- _Exercise directions_
The lines to reproduce from the material below are those from the one containing "theorem applyConfig_keeps (c" through the one containing "theorem takeMirrorAck_keeps (seqs", both included; write them out exactly and add nothing.

- _Records to use_
@[simp] theorem applyNss_keeps (a0 : List (Nat × Option Ns)) (a1 : State) {msk : Nat} (hm : butNetNsReplsClusterCipher &&& msk = butNetNsReplsClusterCipher) :
    kept msk (applyNss a0 a1) = kept msk a1 := by
  refine kept_mono hm ?_
  induction a0 generalizing a1 with
  | nil => simp [applyNss]
  | cons x l ih => simp [applyNss, ih]

@[simp] theorem joinReset_keeps (n : Nat) (squash : Bool) (deleting : Bool) (s : State) {msk : Nat} (hm : butNetCipher &&& msk = butNetCipher) :
    kept msk (joinReset n squash deleting s) = kept msk s := by
  refine kept_mono hm ?_
  unfold joinReset
  (repeat' split) <;> simp

@[simp] theorem joinResets_keeps (c : PairConfig) (a0 : List (Nat × Bool)) (a1 : State) {msk : Nat} (hm : butNetCipher &&& msk = butNetCipher) :
    kept msk (joinResets c a0 a1) = kept msk a1 := by
  refine kept_mono hm ?_
  induction a0 generalizing a1 with
  | nil => simp [joinResets]
  | cons x l ih => simp [joinResets, ih]

@[simp] theorem peersDone_keeps (a0 : List (Nat × Nat)) (a1 : State) {msk : Nat} (hm : butNetCipher &&& msk = butNetCipher) :
    kept msk (peersDone a0 a1) = kept msk a1 := by
  refine kept_mono hm ?_
  induction a0 generalizing a1 with
  | nil => simp [peersDone]
  | cons x l ih => simp [peersDone, ih]

@[simp] theorem applyKey_keeps (x : Nat × Option KeyEnt) (s : State) {msk : Nat} (hm : butNetReplsClusterCipher &&& msk = butNetReplsClusterCipher) :
    kept msk (applyKey x s) = kept msk s := by
  refine kept_mono hm ?_
  unfold applyKey
  (repeat' split) <;> simp

@[simp] theorem applyKtwk_keeps (w : List Byte) (s : State) {msk : Nat} (hm : butCipher &&& msk = butCipher) :
    kept msk (applyKtwk w s) = kept msk s := by
  refine kept_mono hm ?_
  unfold applyKtwk
  (repeat' split) <;> simp

@[simp] theorem applyPool_keeps (e : Nat × Option Pool) (s : State) {msk : Nat} :
    kept msk (applyPool e s) = kept msk s := by
  unfold applyPool
  (repeat' split) <;> simp

@[simp] theorem applyTables_keeps (c : PairConfig) (s : State) {msk : Nat} (hm : butNetReplsClusterCipherGov &&& msk = butNetReplsClusterCipherGov) :
    kept msk (applyTables c s) = kept msk s := by
  refine kept_mono hm ?_
  unfold applyTables
  (repeat' split) <;> simp

@[simp] theorem applyConfig_keeps (c : PairConfig) (s : State) {msk : Nat} (hm : butNetNsReplsClusterCipherGov &&& msk = butNetNsReplsClusterCipherGov) :
    kept msk (applyConfig c s) = kept msk s := by
  refine kept_mono hm ?_
  simp [applyConfig]

@[simp] theorem compactPeer_keeps (through : Nat) (s : State) {msk : Nat} (hm : butNetNsReplsCluster &&& msk = butNetNsReplsCluster) :
    kept msk (compactPeer through s) = kept msk s := by
  refine kept_mono hm ?_
  simp [compactPeer]

@[simp] theorem takeJournalGroup_keeps (gseq : Nat) (g : Group) (cfg : PairConfig) (s : State) {msk : Nat} (hm : butNetNsReplsClusterCipherGov &&& msk = butNetNsReplsClusterCipherGov) :
    kept msk (takeJournalGroup gseq g cfg s) = kept msk s := by
  refine kept_mono hm ?_
  unfold takeJournalGroup
  (repeat' split) <;> simp

@[simp] theorem takeJournalAck_keeps (gseq : Nat) (s : State) {msk : Nat} :
    kept msk (takeJournalAck gseq s) = kept msk s := by
  simp [takeJournalAck]

@[simp] theorem takeRelease_keeps (seqs : List Nat) (s : State) {msk : Nat} :
    kept msk (takeRelease seqs s) = kept msk s := by
  simp [takeRelease]

@[simp] theorem takeMirrorData_keeps (m : MirrorMsg) (s : State) {msk : Nat} :
    kept msk (takeMirrorData m s) = kept msk s := by
  simp [takeMirrorData]

@[simp] theorem ackWrites_keeps (a0 : List Nat) (a1 : State) {msk : Nat} :
    kept msk (ackWrites a0 a1) = kept msk a1 := by
  induction a0 generalizing a1 with
  | nil => simp [ackWrites]
  | cons x l ih => simp [ackWrites, ih]

@[simp] theorem takeMirrorAck_keeps (seqs : List Nat) (s : State) {msk : Nat} (hm : butNetReplsClusterCipher &&& msk = butNetReplsClusterCipher) :
    kept msk (takeMirrorAck seqs s) = kept msk s := by
  refine kept_mono hm ?_
  simp [takeMirrorAck]

@[simp] theorem forwardIn_keeps (id : Nat) (slice : Nat) (e : SubEntry) (s : State) {msk : Nat} :
    kept msk (forwardIn id slice e s) = kept msk s := by
  unfold forwardIn
  (repeat' split) <;> simp

@[simp] theorem forwardAborted_keeps (id : Nat) (s : State) {msk : Nat} (hm : butNetCipher &&& msk = butNetCipher) :
    kept msk (forwardAborted id s) = kept msk s := by
  refine kept_mono hm ?_
  unfold forwardAborted
  (repeat' split) <;> simp

@[simp] theorem takeForwardCmd_keeps (id : Nat) (slice : Nat) (e : Option SubEntry) (s : State) {msk : Nat} (hm : butNetCipher &&& msk = butNetCipher) :
    kept msk (takeForwardCmd id slice e s) = kept msk s := by
  refine kept_mono hm ?_
  unfold takeForwardCmd
  (repeat' split) <;> simp

@[simp] theorem forwardedData_keeps (id : Nat) (c : Inflight) (data : List Nat) (s : State) {msk : Nat} (hm : butNet &&& msk = butNet) :
    kept msk (forwardedData id c data s) = kept msk s := by
  refine kept_mono hm ?_
  simp [forwardedData]

@[simp] theorem takeForwardRsp_keeps (id : Nat) (sct : Nat) (sc : Nat) (err : Option (Nat × Nat)) (data : List Nat) (s : State) {msk : Nat} (hm : butNetCipher &&& msk = butNetCipher) :
    kept msk (takeForwardRsp id sct sc err data s) = kept msk s := by
  refine kept_mono hm ?_
  unfold takeForwardRsp
  (repeat' split) <;> simp

@[simp] theorem takeProxyMedia_keeps (module : Fin 96) (cmd : KCmd) (gen : W32) (s : State) {msk : Nat} :
    kept msk (takeProxyMedia module cmd gen s) = kept msk s := by
  simp [takeProxyMedia]

@[simp] theorem takeProxyRsp_keeps (module : Fin 96) (cmd : KCmd) (st : KStatus) (temp : Byte) (held : W32) (s : State) {msk : Nat} (hm : butNetNsReplsClusterCipher &&& msk = butNetNsReplsClusterCipher) :
    kept msk (takeProxyRsp module cmd st temp held s) = kept msk s := by
  refine kept_mono hm ?_
  unfold takeProxyRsp
  (repeat' split) <;> simp

theorem execPeerPartitionTimeout_keeps (s : State) (s' : State) (ht : execPeerPartitionTimeout s = .next s') :
    kept butNetNsReplsClusterCipher s' = kept butNetNsReplsClusterCipher s := by
  unfold execPeerPartitionTimeout at ht
  obtain rfl | ht := onRun_next ht
  · simp
  try dsimp only at ht
  subst ht
  (repeat' split) <;> simp

theorem execPeerStatusGet_keeps (h : MbxHdr) (s : State) (s' : State) (ht : execPeerStatusGet h s = .next s') :
    kept 0 s' = kept 0 s := by
  unfold execPeerStatusGet at ht
  obtain rfl | ht := onRun_next ht
  · simp
  try dsimp only at ht
  subst ht
  first | (simp; done) | (refine mbxStart_keeps _ _ _ _ _ (fun y0 => ?_) <;> (try dsimp only) <;> first | (simp; done) | ((repeat' split) <;> simp; done))

theorem execFailoverTakeOver_keeps (h : MbxHdr) (op : Byte) (s : State) (s' : State) (ht : execFailoverTakeOver h op s = .next s') :
    kept butNetNsReplsClusterCipher s' = kept butNetNsReplsClusterCipher s := by
  unfold execFailoverTakeOver at ht
  obtain rfl | ht := onRun_next ht
  · simp
  try dsimp only at ht
  subst ht
  first | (simp; done) | (refine mbxStart_keeps _ _ _ _ _ (fun y0 => ?_) <;> (try dsimp only) <;> first | (simp; done) | ((repeat' split) <;> simp; done))

theorem execFailoverGiveBack_keeps (h : MbxHdr) (s : State) (s' : State) (ht : execFailoverGiveBack h s = .next s') :
    kept 0 s' = kept 0 s := by
  unfold execFailoverGiveBack at ht
  obtain rfl | ht := onRun_next ht
  · simp
  try dsimp only at ht
  subst ht
  first | (simp; done) | (refine mbxStart_keeps _ _ _ _ _ (fun y0 => ?_) <;> (try dsimp only) <;> first | (simp; done) | ((repeat' split) <;> simp; done))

- _Finished task_
@[simp] theorem applyConfig_keeps (c : PairConfig) (s : State) {msk : Nat} (hm : butNetNsReplsClusterCipherGov &&& msk = butNetNsReplsClusterCipherGov) :
    kept msk (applyConfig c s) = kept msk s := by
  refine kept_mono hm ?_
  simp [applyConfig]

@[simp] theorem compactPeer_keeps (through : Nat) (s : State) {msk : Nat} (hm : butNetNsReplsCluster &&& msk = butNetNsReplsCluster) :
    kept msk (compactPeer through s) = kept msk s := by
  refine kept_mono hm ?_
  simp [compactPeer]

@[simp] theorem takeJournalGroup_keeps (gseq : Nat) (g : Group) (cfg : PairConfig) (s : State) {msk : Nat} (hm : butNetNsReplsClusterCipherGov &&& msk = butNetNsReplsClusterCipherGov) :
    kept msk (takeJournalGroup gseq g cfg s) = kept msk s := by
  refine kept_mono hm ?_
  unfold takeJournalGroup
  (repeat' split) <;> simp

@[simp] theorem takeJournalAck_keeps (gseq : Nat) (s : State) {msk : Nat} :
    kept msk (takeJournalAck gseq s) = kept msk s := by
  simp [takeJournalAck]

@[simp] theorem takeRelease_keeps (seqs : List Nat) (s : State) {msk : Nat} :
    kept msk (takeRelease seqs s) = kept msk s := by
  simp [takeRelease]

@[simp] theorem takeMirrorData_keeps (m : MirrorMsg) (s : State) {msk : Nat} :
    kept msk (takeMirrorData m s) = kept msk s := by
  simp [takeMirrorData]

@[simp] theorem ackWrites_keeps (a0 : List Nat) (a1 : State) {msk : Nat} :
    kept msk (ackWrites a0 a1) = kept msk a1 := by
  induction a0 generalizing a1 with
  | nil => simp [ackWrites]
  | cons x l ih => simp [ackWrites, ih]

@[simp] theorem takeMirrorAck_keeps (seqs : List Nat) (s : State) {msk : Nat} (hm : butNetReplsClusterCipher &&& msk = butNetReplsClusterCipher) :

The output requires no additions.